[Opening Records supplied section]

/-- A miss record joins its page's collapse entry, or opens one and starts a walk; none when all 1,024 are open. The record shows the context of
the first miss (R112). -/
def State.collapse (s : State) (m : MissRec) : Option State :=
  let put (c : Collapse) : State := s.modXl fun x => { x with collapse := SMap.put x.collapse m.page c }
  match SMap.find? s.xl.collapse m.page with
  | some c =>
    some (put { c with dies := c.dies ||| BitVec.ofNat 18 (2 ^ m.die), waiters := c.waiters + m.waiters, types := c.types ||| m.types,
                       time := min c.time m.time, ctx := if m.time < c.time then m.ctx else c.ctx
                       reason := if c.reason = 0 then m.reason else c.reason })
  | none =>
    if 1024 ≤ (SMap.entries s.xl.collapse).length then none
    else
      let w := s.walkReads (s.walkPath (m.page * 4096))
      let c : Collapse := { dies := BitVec.ofNat 18 (2 ^ m.die), waiters := m.waiters, overflow := false, types := m.types, ctx := m.ctx,
                            time := m.time, reason := m.reason, walking := true, reads := w.2 }
      some (w.1.modXl fun x => { x with collapse := SMap.put x.collapse m.page c })

/-- MISS_RECORD (R110): the oldest miss record that has come reaches the collapse stage; with no entry free it is refused in class 2. -/
def execMissRecord (s : State) : Host.Outcome State Fault Refusal :=
  match s.xl.missQ.find? fun m => s.landed m.ticket with
  | none => .refused (.notPending "MISS_RECORD")
  | some m =>
    let s1 := s.modXl fun x => { x with missQ := x.missQ.erase m }
    match s1.collapse m with
    | some s2 => .next s2
    | none =>
      let f := s1.message controlPort (portOfHome m.die) 2
      .next (f.1.modXl fun x =>
        { x with refusals := x.refusals + 1, refused := x.refused ++ [({ m with ticket := f.2 }, missDelay, s.now + missDelay)] })

/-- MISS_RECORD_RESEND (R110): a refused record is sent again once the refusal has come and the delay has passed; the delay doubles up
to 64 µs. -/
def execMissRecordResend (die page : Nat) (s : State) : Host.Outcome State Fault Refusal :=
  match s.xl.refused.find? fun r => r.1.die == die && r.1.page == page && decide (r.2.2 ≤ s.now) && s.landed r.1.ticket with
  | none => .refused (.notPending "MISS_RECORD_RESEND")
  | some r =>
    let f := s.message (portOfHome die) controlPort 2
    let s1 := f.1.modXl fun x => { x with refused := x.refused.erase r }
    match s1.collapse { r.1 with ticket := f.2 } with
    | some s2 => .next s2
    | none =>
      let d := min (64 * missDelay) (2 * r.2.1)
      .next (s1.modXl fun x => { x with refusals := x.refusals + 1, refused := x.refused ++ [(r.1, d, s.now + d)] })

/-! ### Fills, wakes and answers -/

/-- Whether a page lies in the page that a leaf maps around an IA page. -/
def covers (leaf : BitVec 64) (page other : Nat) : Bool :=
  page * 4096 / 2 ^ sizeLog (leafSize leaf) == other * 4096 / 2 ^ sizeLog (leafSize leaf)

/-- The dies of a set. -/
def diesOf (m : BitVec 18) : List Nat := (List.range 18).filter fun d => m.getLsbD d

/-- A page's gatherings are settled with a leaf: fills go to every die concerned in class 2, and the entries it covers close (R109). -/
def State.fillPage (s : State) (page : Nat) (leaf : BitVec 64) : State :=
  let mine := (SMap.entries s.xl.collapse).filter fun c => covers leaf page c.1
  let ds := diesOf (mine.foldl (fun m c => m ||| c.2.dies) 0)
  let s1 := s.modXl fun x => { x with
    collapse := mine.foldl (fun m c => SMap.del m c.1) x.collapse
    faultQ := x.faultQ.filter fun f => !covers leaf page (f.ia / 4096) }
  ds.foldl (fun t d =>
    let f := t.message controlPort (portOfHome d) 2
    f.1.modXl fun x => { x with fills := x.fills ++ [{ die := d, page := page, leaf := leaf, ticket := f.2 }] }) s1

/-- Every kind of requester that R109 names: they are answered when a merge entry has overflowed (R111). -/
def State.everyone (s : State) : List Waiter :=
  ((SMap.entries s.groups).map fun g => Waiter.group g.1) ++ (List.range 64).map Waiter.copy ++ (List.range 17).map Waiter.memop ++ [.host, .box]

/-- Everyone who is answered for a page of a die: the recorded waiters, and all others when the entry overflowed (R111). -/
def State.waitersOf (s : State) (m : Merge) : List Waiter :=
  if !m.overflow then m.waiters else (m.waiters ++ s.everyone).eraseDups

/-- The port where a waiter is. -/
def State.waiterPort (s : State) (w : Waiter) : Nat :=
  match w with
  | .group gid => portOfSource (((s.group? gid).bind fun g => (s.block? g.bid).map fun b => dieOf (g.coreOf b)).getD 0)
  | .copy core => portOfSource (dieOf core)
  | .memop die => portOfMemory die
  | .host | .box => controlPort

/-- Sends an answer in class 1 to every waiter of a page at a die and closes its merge entry. -/
def State.answerPage (s : State) (die page : Nat) (final : Option (Rights × Nat)) : State :=
  let k := pageKey die (page * 4096)
  match SMap.find? s.xl.merge k with
  | none => s
  | some m =>
    (s.waitersOf m).foldl (fun t w =>
      let f := t.message (portOfHome die) (t.waiterPort w) 1
      f.1.modXl fun x => { x with answers := x.answers ++ [{ die := die, page := page, waiter := w, final := final, ticket := f.2 }] })
      (s.modXl fun x => { x with merge := SMap.del x.merge k })

/-- The 64 bytes of a page fault record (R112). -/
def FaultRec.bytes (f : FaultRec) : List (BitVec 8) :=
  toBytes 8 f.ia ++ toBytes 8 f.entry.toNat ++ toBytes 4 f.dies.toNat ++ toBytes 2 f.waiters ++ toBytes 1 (if f.overflow then 1 else 0)
    ++ toBytes 1 f.access.toNat ++ toBytes 1 f.reason ++ toBytes 1 f.level ++ toBytes 2 f.ctx ++ toBytes 4 f.seq ++ toBytes 8 f.time
    ++ List.replicate 24 0

/-- PAGE_WALK_DONE (R107, R110): one of at most 32 running walks ends in fills or in a page fault record. -/
def execPageWalkDone (page : Nat) (s : State) : Host.Outcome State Fault Refusal :=
  match SMap.find? s.xl.collapse page with
  | none => .refused (.notPending "PAGE_WALK_DONE")
  | some c =>
    let older := (SMap.entries s.xl.collapse).filter fun x => x.2.walking && decide (x.2.time < c.time)
    if !c.walking || 32 ≤ older.length || !c.reads.all s.landed then .refused (.notPending "PAGE_WALK_DONE")
    else
      let fault (reason level : Nat) (e : BitVec 64) : State :=
        let ms := (diesOf c.dies).filterMap fun d => SMap.find? s.xl.merge (pageKey d (page * 4096))
        let ov := ms.any (·.overflow)
        let n := (ms.map fun m => if m.overflow then 64 else m.waiters.length).sum
        let f : FaultRec := { ia := page * 4096, entry := e, dies := c.dies, waiters := n, overflow := ov, access := c.types.shown,
                              reason := reason, level := level, ctx := c.ctx, seq := s.xl.faultSeq, time := c.time }
        s.modXl fun x => { x with
          collapse := SMap.put x.collapse page { c with walking := false, waiters := n, overflow := ov, reads := [] }
          faultQ := x.faultQ ++ [f]
          faultSeq := (x.faultSeq + 1) % 2 ^ 32 }
      match s.walk (page * 4096) with
      | .leaf e =>
        if c.reason != 0 then .next (fault c.reason (sizeLevel (leafSize e)) e)
        else if leafPermits e c.types then .next (s.fillPage page e)
        else .next (fault 1 (sizeLevel (leafSize e)) e)
      | .stop r l e => .next (fault r l e)

/-- A die's translation cache takes an entry; of 16,384 that it holds one makes room (R106). -/
def State.cacheLeaf (s : State) (die page : Nat) (leaf : BitVec 64) : State :=
  let mine := (s.xl.tlb.filter fun e => e.1 / 2 ^ 40 == die).map (·.1)
  let out := if mine.length < 16384 then none else mine[Config.freePick s.free % mine.length]?
  { s with
    free := if out.isSome then s.free + 1 else s.free
    xl := { s.xl with tlb := SMap.set 0 (s.xl.tlb.filter fun e => some e.1 != out) (pageKey die (page * 4096)) leaf } }

/-- FILL_INSTALL (R110, R111): a die installs the oldest fill that has come and wakes the waiters it settles. One that an invalidation has
overtaken is not kept: its waiters ask again (R108). -/
def execFillInstall (die : Nat) (s : State) : Host.Outcome State Fault Refusal :=
  match s.xl.fills.find? fun f => f.die == die && s.landed f.ticket with
  | none => .refused (.notPending "FILL_INSTALL")
  | some f =>
    let s0 := s.modXl fun x => { x with fills := x.fills.erase f }
    let s1 := if f.leaf.getLsbD 0 then s0.cacheLeaf die f.page f.leaf else s0
    let pages := ((SMap.entries s1.xl.merge).filter fun m => m.1 / 2 ^ 40 == die && covers f.leaf f.page (m.1 % 2 ^ 40)).map fun m => m.1 % 2 ^ 40
    .next (pages.foldl (fun t p => t.answerPage die p none) s1)

/-- The leaf through which firmware and the engines of the control die write table pages and frames: device memory under the PF's key. -/
def deviceLeaf : BitVec 64 := 0x1D

/-- The shadows of a page's sectors are zeroed when an entry maps it that did not map it before (R222). -/
def State.freshShadow (s : State) (old new : BitVec 64) : State :=
  let leaf (e : BitVec 64) : Bool := e.getLsbD 0 && !e.getLsbD 1
  if !leaf new || leafF new || (leaf old && !leafF old && leafFrame old == leafFrame new) then s
  else
    let lo := leafFrame new / 4096
    let hi := lo + 2 ^ sizeLog (leafSize new) / 4096
    s.modMd fun m => { m with shadow := m.shadow.filter fun x => !(decide (lo ≤ 32 * x.1 / 4352) && decide (32 * x.1 / 4352 < hi)) }

/-- Firmware's writes of entries, with their parity; a page that holds a table level has IA equal to PA (R100). -/
def State.fwApply (s : State) : State :=
  (s.xl.fwWrites.foldl (fun t w =>
    (t.freshShadow (t.entryAt w.1) w.2).firmwareWrite 0 w.1 (t.unitSpot (w.1 / 4096) w.1) deviceLeaf (toBytes 8 w.2.toNat)) s).modXl fun x =>
      { x with fwWrites := [] }

/-- Closes the collapse entries of some pages and answers their waiters at every die concerned. -/
def State.settle (s : State) (pages : List Nat) (final : Option (Rights × Nat)) : State :=
  pages.foldl (fun t p =>
    match SMap.find? t.xl.collapse p with
    | none => t
    | some c =>
      (diesOf c.dies).foldl (fun u d => u.answerPage d p final)
        (t.modXl fun x => { x with collapse := SMap.del x.collapse p, faultQ := x.faultQ.filter fun f => f.ia != p * 4096 })) s

/-- The open pages that an answer for a page settles: all of the larger page that a leaf maps there (R109). -/
def State.settledPages (s : State) (page : Nat) : List Nat :=
  match s.walk (page * 4096) with
  | .leaf e => ((SMap.entries s.xl.collapse).map (·.1)).filter fun p => covers e page p
  | .stop _ _ _ => [page]

/-- Firmware answers ready for a page (R111): fills where the table now maps it, else the waiters are woken. -/
def State.ready (s : State) (page : Nat) : State :=
  match SMap.find? s.xl.collapse page with
  | none => s
  | some _ =>
    match s.walk (page * 4096) with
    | .leaf e => s.fillPage page e
    | .stop _ _ _ => s.settle [page] none

/-- FAULT_READY (R108, R111): the entry has been written. DESIGN CHOICE, safe: log entry 109. -/
def execFaultReady (page : Nat) (s : State) : Host.Outcome State Fault Refusal :=
  match SMap.find? s.xl.collapse page with
  | some c => if c.walking then .refused (.notPending "FAULT_READY") else .next (s.fwApply.ready page)
  | none => .refused (.notPending "FAULT_READY")

/-- FAULT_FINAL (R109, R111): final for the access types of a mask, at every entry that the answer's page covers; the other waiters are
woken. -/
def execFaultFinal (page : Nat) (types : BitVec 5) (s : State) : Host.Outcome State Fault Refusal :=
  match SMap.find? s.xl.collapse page with
  | some c =>
    if c.walking then .refused (.notPending "FAULT_FINAL")
    else
      let reason := ((s.xl.faultQ.find? fun f => f.ia == page * 4096).map (·.reason)).getD 0
      .next (s.settle (s.settledPages page) (some (types.setWidth 7, reason)))
  | none => .refused (.notPending "FAULT_FINAL")

/-! ### Invalidation (R108) -/

/-- A die drops the cached entries that overlap an IA range, and keeps none of the fills for the range that were sent to it before: they only
wake their waiters. -/
def State.dropRange (s : State) (die lo hi : Nat) : State :=
  let meets (page : Nat) (e : BitVec 64) : Bool :=
    let sz := 2 ^ sizeLog (leafSize e)
    let a := page * 4096 / sz * sz
    decide (a ≤ hi) && decide (lo < a + sz)
  s.modXl fun x => { x with
    tlb := x.tlb.filter fun e => !(e.1 / 2 ^ 40 == die && meets (e.1 % 2 ^ 40) e.2)
    fills := x.fills.map fun f => if f.die = die ∧ meets f.page f.leaf = true then { f with leaf := f.leaf &&& ~~~1 } else f }

/-- An invalidation goes to the memory dies that serve and to the host bridge, in class 2. -/
def State.invalidate (s : State) (lo hi : Nat) : State :=
  let ds := ((List.range 17).filter fun d => !s.dieGone d) ++ [17]
  let r := ds.foldl (fun (a : State × List (Nat × Ticket)) d =>
    let f := a.1.message controlPort (portOfHome d) 2
    (f.1, a.2 ++ [(d, f.2)])) (s, [])
  r.1.modXl fun x => { x with invals := x.invals ++ [{ lo := lo, hi := hi, todo := r.2, fin := [], acks := [] }] }

/-- A die has finished every request it accepted with an entry of the range: no write is held there, no unit of a MEMOP is in process there and,
at the host bridge, no far access is under way. -/
def State.rangeDone (s : State) (die lo hi : Nat) : Bool :=
  let inside (r : Req) : Bool := r.lanes.any fun l => decide (lo ≤ l.ia) && decide (l.ia ≤ hi)
  if die = 17 then !s.md.uio.any fun h => inside h.req
  else (!s.md.held.any fun h => s.homeOf h.req == die && inside h.req)
    && !s.md.memops.any fun m => m.open_.any fun u => u.home == die && decide (lo < u.ia + u.bytes) && decide (u.ia ≤ hi)

/-- The next thing an invalidation does: a die drops the range, or acknowledges once its accepted requests are done, or the last
acknowledgement ends it. -/
def State.invalStep (s : State) (v : Inval) : Option State :=
  let put (t : State) (v' : Inval) : State := t.modXl fun x => { x with invals := x.invals.map fun y => if y = v then v' else y }
  match v.todo.find? fun d => s.landed d.2 with
  | some d => some (put (s.dropRange d.1 v.lo v.hi) { v with todo := v.todo.erase d, fin := v.fin ++ [d.1] })
  | none =>
    match v.fin.find? fun d => s.rangeDone d v.lo v.hi with
    | some d =>
      let f := s.message (portOfHome d) controlPort 2
      some (put f.1 { v with fin := v.fin.erase d, acks := v.acks ++ [f.2] })
    | none =>
      if v.todo.isEmpty && v.fin.isEmpty && v.acks.all s.landed then some (s.modXl fun x => { x with invals := x.invals.erase v }) else none

/-- TLB_INVALIDATION (R108): firmware's writes stand and the range goes to every die; the same event again carries an invalidation under
way on. -/
def execTlbInvalidation (lo hi : Nat) (s : State) : Host.Outcome State Fault Refusal :=
  match s.xl.invals.find? fun v => v.lo == lo && v.hi == hi with
  | none => .next (s.fwApply.invalidate lo hi)
  | some v => match s.invalStep v with
    | some t => .next t
    | none => .refused (.notPending "TLB_INVALIDATION")

/-- PENDING_REPLY (R109, R114): the oldest pending reply reaches its requester, whose request waits from then on. -/
def execPendingReply (s : State) : Host.Outcome State Fault Refusal :=
  match s.xl.pendings with
  | [] => .refused (.notPending "PENDING_REPLY")
  | _ :: rest => .next (s.modXl fun x => { x with pendings := rest })

/-! ### Migration (R120 to R122) -/

/-- The PA of the entry that a walk for an IA ends at. -/
def State.entryPA (s : State) (ia : Nat) : Nat := (s.walkPath ia).getLast?.getD 0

[Closing Records supplied section]

*Task to complete:*
Each line in the entries above, starting at the line with "let pages := ((SMap.entries" and ending at the line with "def deviceLeaf : BitVec 64 := 0x1D", is to be printed exactly, and only those lines.

*Task result:*
    let pages := ((SMap.entries s1.xl.merge).filter fun m => m.1 / 2 ^ 40 == die && covers f.leaf f.page (m.1 % 2 ^ 40)).map fun m => m.1 % 2 ^ 40
    .next (pages.foldl (fun t p => t.answerPage die p none) s1)

/-- The leaf through which firmware and the engines of the control die write table pages and frames: device memory under the PF's key. -/
def deviceLeaf : BitVec 64 := 0x1D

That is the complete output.